■ The task: The data below holds a line containing "KeepsCore.same ?_ | dsimp" and a line containing "with_reducible apply State.requesterWrite_keeps"; please quote exactly those two lines and every line between them, and nothing else.

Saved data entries
━━━━━━━━━━━━━━━━━━━━━━━━━━━━━━
-- ==== Sys2Proof/Laws/KeepsSignalBox.lean ====
section
/-! SUPPORT. What the operations of Machine/SignalBox.lean keep. -/

namespace Sys2Proof.Machine

open Sys2Proof.Laws

theorem State.armRing_keeps {r₀ : State} (s : State) (n : Nat) (window : Bool) (hk : Keeps r₀ s) :
    Keeps r₀ (State.armRing s n window) := by
  unfold State.armRing
  repeat' first
    | with_reducible assumption | with_reducible apply State.ringError_keeps
    | with_reducible apply State.modRing_keeps | with_reducible refine Keeps.ite (fun _ => ?_) (fun _ => ?_)
    | with_reducible refine KeepsCore.same ?_ | dsimp only | simp only [keeps_mk_iff] | split

theorem execArm_keeps {r₀ : State} (ring : Nat) (window : Bool) (s : State) (hk : Keeps r₀ s) :
    KeepsOut r₀ (execArm ring window s) := by
  unfold execArm
  refine act_keeps hk ?_
  repeat' first
    | with_reducible assumption | with_reducible apply act_keeps | with_reducible apply State.armRing_keeps
    | with_reducible refine Keeps.ite (fun _ => ?_) (fun _ => ?_) | with_reducible refine KeepsCore.same ?_ | intro _
    | dsimp only | simp only [keeps_mk_iff] | split

theorem execTailWrite_keeps {r₀ : State} (requester : Requester) (addr len value : Nat) (entryOk : Bool) (s : State) (hk : Keeps r₀ s) :
    KeepsOut r₀ (execTailWrite requester addr len value entryOk s) := by
  unfold execTailWrite
  refine act_keeps hk ?_
  repeat' first
    | with_reducible assumption | with_reducible apply act_keeps | with_reducible apply State.requesterWrite_keeps
    | with_reducible refine Keeps.ite (fun _ => ?_) (fun _ => ?_) | with_reducible refine KeepsCore.same ?_ | intro _
    | dsimp only | simp only [keeps_mk_iff] | split

theorem execHeadWriteError_keeps {r₀ : State} (ring : Nat) (s : State) (hk : Keeps r₀ s) :
    KeepsOut r₀ (execHeadWriteError ring s) := by
  unfold execHeadWriteError
  refine act_keeps hk ?_
  repeat' first
    | with_reducible assumption | with_reducible apply act_keeps | with_reducible apply State.ringError_keeps
    | with_reducible refine Keeps.ite (fun _ => ?_) (fun _ => ?_) | with_reducible refine KeepsCore.same ?_ | intro _
    | dsimp only | simp only [keeps_mk_iff] | split

theorem State.sendTokens_keeps {r₀ : State} (s : State) (n : Node) (hk : Keeps r₀ s) :
    Keeps r₀ (State.sendTokens s n) := by
  unfold State.sendTokens
  repeat' first
    | with_reducible assumption | with_reducible apply State.tokenReceive_keeps
    | with_reducible apply State.mwlSend_keeps | with_reducible apply State.modMwl_keeps
    | with_reducible refine Keeps.foldl (fun s a hk => ?_) ?_
    | with_reducible refine Keeps.ite (fun _ => ?_) (fun _ => ?_) | with_reducible refine KeepsCore.same ?_
    | dsimp only | simp only [keeps_mk_iff] | split

theorem State.writeRecord_keeps {r₀ : State} (s : State) (g : Nat) (badPtr : Bool) (rec64 : Bytes) (hk : Keeps r₀ s) :
    Keeps r₀ (State.writeRecord s g badPtr rec64) := by
  unfold State.writeRecord
  repeat' first
    | with_reducible assumption | with_reducible apply State.recordDone_keeps
    | with_reducible apply State.modGraph_keeps | with_reducible apply State.devAccess_keeps
    | with_reducible refine Keeps.ite (fun _ => ?_) (fun _ => ?_) | with_reducible refine KeepsCore.same ?_
    | dsimp only | simp only [keeps_mk_iff] | split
━━━━━━━━━━━━━━━━━━━━━━━━━━━━━━
■ Expected output:
    | with_reducible refine KeepsCore.same ?_ | dsimp only | simp only [keeps_mk_iff] | split

theorem execArm_keeps {r₀ : State} (ring : Nat) (window : Bool) (s : State) (hk : Keeps r₀ s) :
    KeepsOut r₀ (execArm ring window s) := by
  unfold execArm
  refine act_keeps hk ?_
  repeat' first
    | with_reducible assumption | with_reducible apply act_keeps | with_reducible apply State.armRing_keeps
    | with_reducible refine Keeps.ite (fun _ => ?_) (fun _ => ?_) | with_reducible refine KeepsCore.same ?_ | intro _
    | dsimp only | simp only [keeps_mk_iff] | split

theorem execTailWrite_keeps {r₀ : State} (requester : Requester) (addr len value : Nat) (entryOk : Bool) (s : State) (hk : Keeps r₀ s) :
    KeepsOut r₀ (execTailWrite requester addr len value entryOk s) := by
  unfold execTailWrite
  refine act_keeps hk ?_
  repeat' first
    | with_reducible assumption | with_reducible apply act_keeps | with_reducible apply State.requesterWrite_keeps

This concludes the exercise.